AMERICA ELIZABETH SANCHEZ

demandeurs

et

LE MINISTRE DE LA CITOYENNETÉ

ET DE L'IMMIGRATION

défendeur

MOTIFS DE L'ORDONNANCE ET ORDONNANCE

[1]                M. Victor Sara Apaza et sa femme America Elizabeth Sanchez (les demandeurs) demandent le contrôle judiciaire d'une décision de l'agente d'immigration Natalie Holder (l'agente d'immigration) rendue le 25 juillet 2005. Dans sa décision, l'agente d'immigration a rejeté la demande de résidence permanente invoquant des raisons d'ordre humanitaire (demande CH), présentée à partir du Canada et déposée conformément à la Loi sur l'immigration et la protection des réfugiés, L.C. 2001, ch. 27 (la Loi), et au Règlement sur l'immigration et la protection des réfugiés, DORS/2002-227, et modifications (le Règlement). L'épouse, une citoyenne canadienne, parrainait son mari, dont la demande d'asile avait été rejetée.

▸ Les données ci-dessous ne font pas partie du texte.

-- ==== Sys2Proof/Laws/KeepsMemory.lean ====
section
/-! SUPPORT. Laws/KeepsMemory.lean: which parts of the state each operation of Machine/Memory.lean can change. -/

namespace Sys2Proof.Machine

theorem marchStat_keeps {ps : List Part} {o s : State} {a1 a2 a3} (h : Keeps ps o s) (hp : [.regs] ⊆ ps) :
    Keeps ps o (marchStat s a1 a2 a3) := by
  unfold marchStat
  repeat' first
    | with_reducible exact h
    | with_reducible assumption
    | with_reducible refine Sub.of hp ?_
    | exact rfl
    | intro _
    | with_reducible apply State.setReg_keeps
    | with_reducible apply AllNext.next
    | with_reducible apply Keeps.ite
    | with_reducible apply AllNext.ite
    | with_reducible apply Keeps.foldl
    | with_reducible apply Keeps.foldN
    | with_reducible apply Keeps.foldr
    | with_reducible apply Keeps.foldlFst
    | split
    | dsimp only
    | assumption

theorem updBs_keeps {ps : List Part} {o s : State} {a1} (h : Keeps ps o s) (hp : [.bs] ⊆ ps) :
    Keeps ps o (updBs s a1) := by
  unfold updBs
  repeat' first
    | with_reducible exact h
    | with_reducible assumption
    | with_reducible refine Sub.of hp ?_
    | exact rfl
    | intro _
    | with_reducible apply AllNext.next
    | with_reducible apply Keeps.ite
    | with_reducible apply AllNext.ite
    | with_reducible apply Keeps.foldl
    | with_reducible apply Keeps.foldN
    | with_reducible apply Keeps.foldr
    | with_reducible apply Keeps.foldlFst
    | split
    | with_reducible apply Keeps.bs
    | dsimp only
    | assumption

theorem marchEnds_keeps {ps : List Part} {o s : State} {a1 a2 a3} (h : Keeps ps o s) (hp : [.bs, .regs] ⊆ ps) :
    Keeps ps o (marchEnds s a1 a2 a3) := by
  unfold marchEnds
  repeat' first
    | with_reducible exact h
    | with_reducible assumption
    | with_reducible refine Sub.of hp ?_
    | exact rfl
    | intro _
    | with_reducible apply marchStat_keeps
    | with_reducible apply State.setBit_keeps
    | with_reducible apply State.setReg_keeps
    | with_reducible apply updBs_keeps
    | with_reducible apply AllNext.next
    | with_reducible apply Keeps.ite
    | with_reducible apply AllNext.ite
    | with_reducible apply Keeps.foldl
    | with_reducible apply Keeps.foldN
    | with_reducible apply Keeps.foldr
    | with_reducible apply Keeps.foldlFst
    | split
    | dsimp only
    | assumption

theorem marchFailed_keeps {ps : List Part} {o s : State} {a1 a2 a3} (h : Keeps ps o s) (hp : [.barges, .mr, .lc, .bc, .wr, .bs, .regs] ⊆ ps) :
    Keeps ps o (marchFailed s a1 a2 a3) := by
  unfold marchFailed
  repeat' first
    | with_reducible exact h
    | with_reducible assumption
    | with_reducible refine Sub.of hp ?_
    | exact rfl
    | intro _
    | with_reducible apply startFail_keeps
    | with_reducible apply State.raise_keeps
    | with_reducible apply updBank_keeps
    | with_reducible apply marchEnds_keeps
    | with_reducible apply AllNext.next
    | with_reducible apply Keeps.ite
    | with_reducible apply AllNext.ite
    | with_reducible apply Keeps.foldl
    | with_reducible apply Keeps.foldN
    | with_reducible apply Keeps.foldr
    | with_reducible apply Keeps.foldlFst
    | split
    | dsimp only
    | assumption

theorem chipUncorrectable_keeps {ps : List Part} {o s : State} {a1 a2} (h : Keeps ps o s) (hp : [.barges, .tiles, .au, .sn, .lc, .bc, .regs] ⊆ ps) :
    Keeps ps o (chipUncorrectable s a1 a2) := by
  unfold chipUncorrectable
  repeat' first
    | with_reducible exact h
    | with_reducible assumption
    | with_reducible refine Sub.of hp ?_
    | exact rfl
    | intro _
    | with_reducible apply tileFault_keeps
    | with_reducible apply State.setReg_keeps
    | with_reducible apply basinUncorrectable_keeps
    | with_reducible apply State.raise_keeps
    | with_reducible apply AllNext.next
    | with_reducible apply Keeps.ite
    | with_reducible apply AllNext.ite
    | with_reducible apply Keeps.foldl
    | with_reducible apply Keeps.foldN
    | with_reducible apply Keeps.foldr
    | with_reducible apply Keeps.foldlFst
    | split
    | dsimp only
    | assumption

theorem chipCorrected_keeps {ps : List Part} {o s : State} {a1} (h : Keeps ps o s) (hp : [.bc, .ln, .regs] ⊆ ps) :
    Keeps ps o (chipCorrected s a1) := by
  unfold chipCorrected
  repeat' first
    | with_reducible exact h
    | with_reducible assumption
    | with_reducible refine Sub.of hp ?_
    | exact rfl
    | intro _
    | with_reducible apply tileCorrected_keeps
    | with_reducible apply basinCorrected_keeps
    | with_reducible apply State.satAdd_keeps
    | with_reducible apply State.raise_keeps
    | with_reducible apply AllNext.next
    | with_reducible apply Keeps.ite
    | with_reducible apply AllNext.ite
    | with_reducible apply Keeps.foldl
    | with_reducible apply Keeps.foldN
    | with_reducible apply Keeps.foldr
    | with_reducible apply Keeps.foldlFst
    | split
    | dsimp only
    | assumption

theorem readData_keeps {ps : List Part} {o s : State} {a1 a2} (h : Keeps ps o s) (hp : [.bus] ⊆ ps) :
    Keeps ps o (readData s a1 a2) := by
  unfold readData
  repeat' first
    | with_reducible exact h
    | with_reducible assumption
    | with_reducible refine Sub.of hp ?_
    | exact rfl
    | intro _
    | with_reducible apply State.busOk_keeps
    | with_reducible apply AllNext.next
    | with_reducible apply Keeps.ite
    | with_reducible apply AllNext.ite
    | with_reducible apply Keeps.foldl
    | with_reducible apply Keeps.foldN
    | with_reducible apply Keeps.foldr
    | with_reducible apply Keeps.foldlFst
    | split
    | dsimp only
    | assumption

theorem setMtimer_keeps {ps : List Part} {o s : State} {a1 a2} (h : Keeps ps o s) (hp : [.kc] ⊆ ps) :
    Keeps ps o (setMtimer s a1 a2) := by
  unfold setMtimer
  repeat' first
    | with_reducible exact h
    | with_reducible assumption
    | with_reducible refine Sub.of hp ?_
    | exact rfl
    | intro _
    | with_reducible apply AllNext.next
    | with_reducible apply Keeps.ite
    | with_reducible apply AllNext.ite
    | with_reducible apply Keeps.foldl
    | with_reducible apply Keeps.foldN
    | with_reducible apply Keeps.foldr
    | with_reducible apply Keeps.foldlFst
    | split
    | with_reducible apply Keeps.kc
    | dsimp only
    | assumption

theorem platformServe_keeps {ps : List Part} {o s : State} {a1 a2} (h : Keeps ps o s) (hp : [.bus, .kc] ⊆ ps) :
    Keeps ps o (platformServe s a1 a2) := by
  unfold platformServe
  repeat' first
    | with_reducible exact h
    | with_reducible assumption
    | with_reducible refine Sub.of hp ?_
    | exact rfl
    | intro _
    | with_reducible apply State.free_keeps
    | with_reducible apply setMtimer_keeps
    | with_reducible apply State.busOk_keeps
    | with_reducible apply AllNext.next
    | with_reducible apply Keeps.ite
    | with_reducible apply AllNext.ite
    | with_reducible apply Keeps.foldl
    | with_reducible apply Keeps.foldN
    | with_reducible apply Keeps.foldr
    | with_reducible apply Keeps.foldlFst
    | split
    | dsimp only
    | assumption

theorem chipServe_keeps {ps : List Part} {o s : State} {a1 a2 a3} (h : Keeps ps o s) (hp : [.bus, .tiles, .kc, .ports, .mem] ⊆ ps) :
    Keeps ps o (chipServe s a1 a2 a3) := by
  unfold chipServe
  repeat' first
    | with_reducible exact h
    | with_reducible assumption
    | with_reducible refine Sub.of hp ?_
    | exact rfl
    | intro _
    | with_reducible apply State.store_keeps
    | with_reducible apply readData_keeps
    | with_reducible apply sramNet_keeps
    | with_reducible apply platformServe_keeps
    | with_reducible apply State.free_keeps
    | with_reducible apply State.busOk_keeps
    | with_reducible apply AllNext.next
    | with_reducible apply Keeps.ite
    | with_reducible apply AllNext.ite
    | with_reducible apply Keeps.foldl
    | with_reducible apply Keeps.foldN
    | with_reducible apply Keeps.foldr
    | with_reducible apply Keeps.foldlFst
    | split
    | dsimp only
    | assumption

theorem chipAccess_keeps {ps : List Part} {o s : State} {a1 a2 a3 a4 a5} (h : Keeps ps o s) (hp : [.bus, .barges, .tiles, .au, .sn, .lc, .bc, .kc, .ln, .ports, .regs, .mem] ⊆ ps) :
    Keeps ps o (chipAccess s a1 a2 a3 a4 a5) := by
  unfold chipAccess
  repeat' first
    | with_reducible exact h
    | with_reducible assumption
    | with_reducible refine Sub.of hp ?_
    | exact rfl
    | intro _
    | with_reducible apply chipUncorrectable_keeps
    | with_reducible apply State.busError_keeps
    | with_reducible apply chipCorrected_keeps
    | with_reducible apply chipServe_keeps
    | with_reducible apply AllNext.next
    | with_reducible apply Keeps.ite
    | with_reducible apply AllNext.ite
    | with_reducible apply Keeps.foldl
    | with_reducible apply Keeps.foldN
    | with_reducible apply Keeps.foldr
    | with_reducible apply Keeps.foldlFst
    | split
    | dsimp only
    | assumption

theorem serveOne_keeps {ps : List Part} {o s : State} {a1} (h : Keeps ps o s) (hp : [.bus, .barges, .tiles, .au, .sn, .lc, .bc, .bs, .kc, .ln, .ports, .regs, .mem] ⊆ ps) :
    Keeps ps o (serveOne s a1) := by
  unfold serveOne
  repeat' first
    | with_reducible exact h
    | with_reducible assumption
    | with_reducible refine Sub.of hp ?_
    | exact rfl
    | intro _
    | with_reducible apply chipAccess_keeps
    | with_reducible apply State.busError_keeps
    | with_reducible apply updBs_keeps
    | with_reducible apply AllNext.next
    | with_reducible apply Keeps.ite
    | with_reducible apply AllNext.ite
    | with_reducible apply Keeps.foldl
    | with_reducible apply Keeps.foldN
    | with_reducible apply Keeps.foldr
    | with_reducible apply Keeps.foldlFst
    | split
    | dsimp only
    | assumption

theorem serveBasin_keeps {ps : List Part} {o s : State} (h : Keeps ps o s) (hp : [.bus, .barges, .tiles, .au, .sn, .lc, .bc, .bs, .kc, .ln, .ports, .regs, .mem] ⊆ ps) :
    Keeps ps o (serveBasin s) := by
  unfold serveBasin
  repeat' first
    | with_reducible exact h
    | with_reducible assumption
    | with_reducible refine Sub.of hp ?_
    | exact rfl
    | intro _
    | with_reducible apply updBs_keeps
    | with_reducible apply serveOne_keeps
    | with_reducible apply AllNext.next
    | with_reducible apply Keeps.ite
    | with_reducible apply AllNext.ite
    | with_reducible apply Keeps.foldl
    | with_reducible apply Keeps.foldN
    | with_reducible apply Keeps.foldr
    | with_reducible apply Keeps.foldlFst
    | split
    | dsimp only
    | assumption

theorem handoverRefused_keeps {ps : List Part} {o s : State} {a1 a2 a3} (h : Keeps ps o s) (hp : [.bus, .bc, .bs, .regs] ⊆ ps) :
    Keeps ps o (handoverRefused s a1 a2 a3) := by
  unfold handoverRefused
  repeat' first
    | with_reducible exact h
    | with_reducible assumption
    | with_reducible refine Sub.of hp ?_
    | exact rfl
    | intro _
    | with_reducible apply updBank_keeps
    | with_reducible apply State.busError_keeps
    | with_reducible apply State.setBit_keeps
    | with_reducible apply State.raise_keeps
    | with_reducible apply AllNext.next
    | with_reducible apply Keeps.ite
    | with_reducible apply AllNext.ite
    | with_reducible apply Keeps.foldl
    | with_reducible apply Keeps.foldN
    | with_reducible apply Keeps.foldr
    | with_reducible apply Keeps.foldlFst
    | split
    | dsimp only
    | assumption

theorem execZqCalibration_keeps {ps : List Part} {o s : State} {a1 a2} (h : Keeps ps o s) (hp : [.bc, .hd, .ln, .regs] ⊆ ps) :
    AllNext (execZqCalibration a1 a2 s) (Keeps ps o) := by
  unfold execZqCalibration
  repeat' first
    | with_reducible exact h
    | with_reducible assumption
    | with_reducible refine Sub.of hp ?_
    | exact rfl
    | intro _
    | with_reducible apply lnErr_keeps
    | with_reducible apply State.satAdd_keeps
    | with_reducible apply State.raise_keeps
    | with_reducible apply updHd_keeps
    | with_reducible apply AllNext.next
    | with_reducible apply Keeps.ite
    | with_reducible apply AllNext.ite
    | with_reducible apply Keeps.foldl
    | with_reducible apply Keeps.foldN
    | with_reducible apply Keeps.foldr
    | with_reducible apply Keeps.foldlFst
    | split
    | dsimp only
    | assumption

theorem bankLost_keeps {ps : List Part} {o s : State} {a1} (h : Keeps ps o s) (hp : [.regs] ⊆ ps) :
    Keeps ps o (bankLost s a1) := by
  unfold bankLost
  repeat' first
    | with_reducible exact h
    | with_reducible assumption
    | with_reducible refine Sub.of hp ?_
    | exact rfl
    | intro _
    | with_reducible apply State.setBit_keeps
    | with_reducible apply AllNext.next
    | with_reducible apply Keeps.ite
    | with_reducible apply AllNext.ite
    | with_reducible apply Keeps.foldl
    | with_reducible apply Keeps.foldN
    | with_reducible apply Keeps.foldr
    | with_reducible apply Keeps.foldlFst
    | split
    | dsimp only
    | assumption

theorem execMarchSegmentDone_keeps {ps : List Part} {o s : State} {a1 a2} (h : Keeps ps o s) (hp : [.bus, .barges, .mr, .tiles, .au, .sn, .lc, .bc, .wr, .bs, .kc, .ln, .ports, .regs, .mem] ⊆ ps) :
    AllNext (execMarchSegmentDone a1 a2 s) (Keeps ps o) := by
  unfold execMarchSegmentDone
  repeat' first
    | with_reducible exact h
    | with_reducible assumption
    | with_reducible refine Sub.of hp ?_
    | exact rfl
    | intro _
    | with_reducible apply startFail_keeps
    | with_reducible apply marchEnds_keeps
    | with_reducible apply State.raise_keeps
    | with_reducible apply bankLost_keeps
    | with_reducible apply updBs_keeps
    | with_reducible apply serveBasin_keeps
    | with_reducible apply AllNext.next
    | with_reducible apply Keeps.ite
    | with_reducible apply AllNext.ite
    | with_reducible apply Keeps.foldl
    | with_reducible apply Keeps.foldN
    | with_reducible apply Keeps.foldr
    | with_reducible apply Keeps.foldlFst
    | split
    | dsimp only
    | assumption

[2]                L'époux est un citoyen du Pérou qui est arrivé au Canada en janvier 2001. Il a fait la connaissance de sa femme en mai 2001 à Calgary. Après s'être fréquentés, ils ont emménagé ensemble et ont cohabité ainsi pendant deux ans avant de se marier le 9 août 2003. Le 15 mai 2003, la demande d'asile de l'époux a été rejetée. Le 3 novembre 2003, il a déposé une demande de résidence permanente en invoquant des raisons d'ordre humanitaire, à partir du Canada. Le 23 décembre 2003, il a déposé une demande d'examen des risques avant renvoi (ERAR).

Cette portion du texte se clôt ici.